Richard Butchins's Blog: Angels stand corrected... - Posts Tagged "novel"

Suicide is painless...

Taking your own life is not easy. I know I’ve tried, and obviously failed. When you commit suicide you haven’t lost a battle with depression or illness or whatever it maybe. No, you have won – you have taken the final step away from an insoluble problem.

One day, I'll take my own life and that’s ok. It’s mine to take (unless I were to hurt others in the process). I am a disabled man with little if anything to look forward to in life; apart from increasing ill health and poverty in a society that’s shown itself to be virulently anti old-age.
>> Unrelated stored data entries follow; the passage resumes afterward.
-- ==== Sys2Proof/Machine/Fl.lean ====
section
/-!
DEFINITION. The Flash Pattern Engine operations (spec/42_flash.md). They require nothing (R169), but
a configuration with a 0 in a field its mode uses is `refuse` (R85).
-/

namespace Sys2Proof.Machine

/-- `FL.ON` (R86). -/
def execFlOn (s : State) : Result := .next (turnOn (opStart s))

/-- `FL.OFF` (R87). -/
def execFlOff (s : State) : Result := .next (turnOff (opStart s))

/-- A configuration by the host: refused where the pattern is unusable (R85, R88). -/
def hostConfigure (m : FlashMode) (q : Pattern) (s : State) : Result :=
  if patternUsable m q then .next (configure (opStart s) m q) else .refused .flashFieldZero

/-- `FL.SINGLE on, off, count, pause` (R88). -/
def execFlSingle (on off count pause : Byte) (s : State) : Result :=
  hostConfigure .singleBurst ⟨on, off, count, pause⟩ s

/-- `FL.CONT on, off, count, pause` (R89). -/
def execFlCont (on off count pause : Byte) (s : State) : Result :=
  hostConfigure .continuousBursts ⟨on, off, count, pause⟩ s

/-- `FL.UPDATE` (R90). -/
def execFlUpdate (s : State) : Result :=
  let s1 := flashUpdate (opStart s)
  .next (respondBool s1 s1.fl.led)

end Sys2Proof.Machine
end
My lover took her own life last year, she, like Robin Williams, hung herself. She left no note but I found out from reading her diaries that she felt that life had come to a full stop for her and that she did what she did out of bravery not cowardice.
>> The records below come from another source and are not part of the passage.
/-! ### The store -/

/-- R97, R98: `CVS.INIT` builds the factory image and touches no persisted byte; the bytes the
document gives stand at their indices, and the others depend on the two tags alone. -/
def Obligations.InitBuildsTheFactoryImage : Prop :=
  (∀ w : OpWord, opcodeOf w = 0x40 → decode w = .instr
    (.cvsInit ((argOf w).extractLsb' 8 8) ((argOf w).extractLsb' 0 8))) ∧
  ∀ (decoderType version : Byte) (s : State), s.cfg.Legal →
    ∃ t, exec (.cvsInit decoderType version) s = .next t ∧
      t = { s with defaults := t.defaults, inited := true, rsp := 0, events := [] } ∧
      t.defaults.length = s.cfg.n + 1 ∧
      defaultAt t 0 = s.cfg.magic ∧
      defaultAt t s.cfg.idxAddrLow = s.cfg.defAddrLow ∧
      defaultAt t s.cfg.idxAddrHigh = s.cfg.defAddrHigh ∧
      defaultAt t s.cfg.idxVersion = version ∧
      ∀ s' t' : State, s'.cfg = s.cfg → exec (.cvsInit decoderType version) s' = .next t' →
        t'.defaults = t.defaults

/-- R101: every index of the table takes its default, nothing else changes, and doing it again
changes nothing more. -/
def Obligations.SetDefaultsCopiesTheImage : Prop :=
  (∀ w : OpWord, opcodeOf w = 0x42 → decode w = .instr .cvsSetdef) ∧
  ∀ s : State, s.inited = true → Memory.wf s.table = true →
    ∃ t, exec .cvsSetdef s = .next t ∧
      (∀ k, memRead t k = if k ≤ s.cfg.n then defaultAt s k else memRead s k) ∧
      t = { s with table := t.table, rsp := 0, events := [] } ∧
      exec .cvsSetdef t = .next t

/-- R100, R104: the marker compared with the magic value, and the address-high byte's sentinel bit,
that is, the byte at 128 or above. After a factory reset of a consistent, initialised store the
marker query answers 0. -/
def Obligations.MarkerAndSentinelQueries : Prop :=
  (∀ w : OpWord, (opcodeOf w = 0x41 → decode w = .instr .cvsNotinit) ∧
    (opcodeOf w = 0x45 → decode w = .instr .cvsAddrnotset)) ∧
  (∀ s : State,
    exec .cvsNotinit s = .next
      { s with rsp := if memRead s 0 = s.cfg.magic then 0 else 1, events := [] } ∧
    exec .cvsAddrnotset s = .next
      { s with
          rsp := if 128 ≤ (memRead s s.cfg.idxAddrHigh).toNat then 1 else 0, events := [] }) ∧
  ∀ s : State, StoreOk s → s.inited = true →
    ∃ t u, exec .cvsSetdef s = .next t ∧ exec .cvsNotinit t = .next u ∧ u.rsp = 0

/-- R102, R103: a read returns the byte, a write stores it, whichever index it is, and leaves every
other index alone; an index above `N` is refused. -/
def Obligations.StoreReadAndWriteReachOneIndex : Prop :=
  (∀ w : OpWord, (opcodeOf w = 0x43 → decode w = .instr (.cvsRead ((argOf w).extractLsb' 8 16))) ∧
    (opcodeOf w = 0x44 → decode w = .instr
      (.cvsWrite ((argOf w).extractLsb' 8 16) ((argOf w).extractLsb' 0 8)))) ∧
  ∀ (index : BitVec 16) (value : Byte) (s : State),
    (index.toNat ≤ s.cfg.n → 14 ≤ s.cfg.addrBits → exec (.cvsRead index) s = .next
      { s with rsp := (memRead s index.toNat).toNat, events := [] }) ∧
    (index.toNat ≤ s.cfg.n → Memory.wf s.table = true →
      ∃ t, exec (.cvsWrite index value) s = .next t ∧
        (∀ k, memRead t k = if k = index.toNat then value else memRead s k) ∧
        t = { s with table := t.table, rsp := 0, events := [] }) ∧
    (s.cfg.n < index.toNat →
      exec (.cvsRead index) s = .refused .indexOutOfRange ∧
      exec (.cvsWrite index value) s = .refused .indexOutOfRange)

/-- R105 to R108, in the arithmetic of numbers, with the spec's decisions D18 and D19
(the long-address layout is from general knowledge, log 17); that the fallback is cut to `ADDR_BITS`
bits is log 19. -/
def Obligations.StoredAddressFollowsTheDerivation : Prop :=
  (∀ w : OpWord, opcodeOf w = 0x46 → decode w = .instr .cvsStoredaddr) ∧
  ∀ s : State, 14 ≤ s.cfg.addrBits →
    let hi := (memRead s s.cfg.idxAddrHigh).toNat
    let lo := (memRead s s.cfg.idxAddrLow).toNat
    let cfgByte := memRead s s.cfg.idxConfig
    let stored := hi % 8 * 64 + lo % 64
    let long := (memRead s s.cfg.idxLongHigh).toNat % 64 * 256 +
      (memRead s s.cfg.idxLongLow).toNat
    let loco := if cfgByte.getLsbD s.cfg.bitLong.val = true then long else lo % 128
    exec .cvsStoredaddr s = .next
      { s with
          rsp :=
            if 128 ≤ hi then 2 ^ s.cfg.addrBits - 1
            else if cfgByte.getLsbD s.cfg.bitAcc.val = true then
              if cfgByte.getLsbD s.cfg.bitOut.val = true then hi % 8 * 256 + lo
              else if stored = 0 then 2 ^ s.cfg.addrBits - 1 else stored - 1
            else if loco = 0 then s.cfg.fallbackAddr % 2 ^ s.cfg.addrBits else loco
          events := [] }

/-- R110: the round trips, on the whole 11-bit range. -/
def Obligations.AddressRoundTrip : Prop :=
  ∀ (p : Params) (a : BitVec 11), 14 ≤ p.addrBits →
    accOutput p (encodeAddress a true).2 (encodeAddress a true).1 = a.toNat ∧
    (a.toNat ≤ 510 →
      accDecoder p (encodeAddress a false).2 (encodeAddress a false).1 = a.toNat) ∧
    (a.toNat = 511 → encodeAddress a false = (0x00, 0x00)) ∧
    ((a.toNat + 1) % 512 = 0 →
      accDecoder p (encodeAddress a false).2 (encodeAddress a false).1 = p.unassigned) ∧
    ((a.toNat + 1) % 512 ≠ 0 →
      accDecoder p (encodeAddress a false).2 (encodeAddress a false).1 =
        (a.toNat + 1) % 512 - 1)

/-- R109, R110 and R135 through the machine: the address an `ACC` teaches is the address
`CVS.STOREDADDR` then reports, in either addressing mode, wherever it can be stored. -/
def Obligations.CapturedAddressIsTheStoredAddress : Prop :=
  ∀ (s : State) (a : BitVec 11) (isMine isBroadcast : Bool),
    s.cfg.Legal → Memory.wf s.table = true → booted s = true → s.sess = .waiting →
    (isBroadcast = true ∨ isMine = true) →
    (memRead s s.cfg.idxConfig).getLsbD s.cfg.bitAcc.val = true →
    ((memRead s s.cfg.idxConfig).getLsbD s.cfg.bitOut.val = true ∨ a.toNat ≤ 510) →
    ∃ t u v, exec (.acc a isMine isBroadcast) s = .next t ∧
      exec .cvsStoredaddr t = .next u ∧ u.rsp = a.toNat ∧
      exec .cvsAddrnotset t = .next v ∧ v.rsp = 0

/-- R61, R168 and R111: from the reset state over any table the boot sequence completes, booted, idle
and dark, with the image of its tags built and the marker set; an initialised table is kept, any other
becomes the factory image, whose address is not assigned. `BOOT` without operands passes
`DECODER_TYPE` and `VERSION` (R6). -/
def Obligations.BootInitialisesAnyStore : Prop :=
  ∀ (p : Params) (m : Memory) (decoderType version : Byte) (now : Nat) (raw : Bool)
    (port : List Stimulus), p.Legal → Memory.wf m = true →
    let s := { State.resetWith p m with now := now, raw := raw, port := port }
    boot s = bootWith p.decoderType p.version s ∧
    ∃ t, bootWith decoderType version s = .next t ∧
      t.defaults = defaultImage p decoderType version ∧ booted t = true ∧ t.sess = .idle ∧ t.fl = Flash.reset ∧ t.events = [] ∧
      memRead t 0 = p.magic ∧
      (Memory.read m 0 = p.magic → t.table = m) ∧
      (Memory.read m 0 ≠ p.magic →
        memRead t p.idxAddrLow = p.defAddrLow ∧ memRead t p.idxAddrHigh = p.defAddrHigh ∧
        (p.Normative → ∃ u v, exec .cvsAddrnotset t = .next u ∧ u.rsp = 1 ∧
          exec .cvsStoredaddr t = .next v ∧ v.rsp = p.unassigned))

/-- R12, R138 (a): a byte of the table changes only by `CVS.SETDEF`, by a write or a bit write that
names its index, by the factory reset of a `CV.WR` to the vendor-ID CV, by a capturing `ACC` (the two
address CVs), or by the long hold in `ARMED`. -/
def Obligations.TableIsWrittenOnlyByItsWriters : Prop :=
  ∀ (i : Instr) (s t : State) (k : Nat), exec i s = .next t → memRead t k ≠ memRead s k →
    i = .cvsSetdef ∨
    (∃ x v, i = .cvsWrite x v ∧ k = x.toNat) ∨
    (∃ x v, (i = .cvWrSm x v ∨ i = .cvWrPom x v) ∧
      (k = x.toNat ∨ (x.toNat = s.cfg.idxVid ∧ v = s.cfg.resetSentinel))) ∨
    (∃ x q d, i = .cvBitwSm x q d ∧ k = x.toNat) ∨
    (∃ a m b, i = .acc a m b ∧ s.sess = .waiting ∧
      (k = s.cfg.idxAddrLow ∨ k = s.cfg.idxAddrHigh)) ∨
    (i = .sysTick ∧ s.sess = .armed ∧ t.events = [.reboot])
I have no information around Mr William’s death other than what’s already in the public domain but I suspect he knew all to well what having Parkinson’s disease entails and perhaps that factored into his choice.

People do not commit suicide in the depths of despair. There is not enough energy down inside that trench. It’s on the way out of the despair when you can see things more objectively that you have the energy to take action.

Once I wrote a lengthy suicide note that, in a twist of irony, caused me to carry on living. It became my novel on the futility of existence - Pavement. It’s no surprise to me that many suicides do not leave letters of intent. That much thought often hinders action. I ended up needing to know what would happen in the story my own suicide note had become. I suspect that many more people consider suicide than is commonly known about but the primitive survival instinct inside each of us is hard to overcome. I once attempted suicide by hurling myself from a bridge fully clothed but it’s harder to drown than you might think – if you can swim and you are conscious then you will.


I am not sure why our society has such a sanction on suicide when we seem happy enough to cause and create societal death on a huge scale. Perhaps the freedom inherent in the decision to take your own life is subconsciously felt as a threat – what if everyone realised his or her life is ultimately pointless? I also question the sanction that the religious have against self inflicted death, surely if there is a paradise then we should all promptly top ourselves and hop on the stairway to heaven, but nope, it’s a surefire way to Hell if we kill ourselves. Personally I don’t believe all this nonsense.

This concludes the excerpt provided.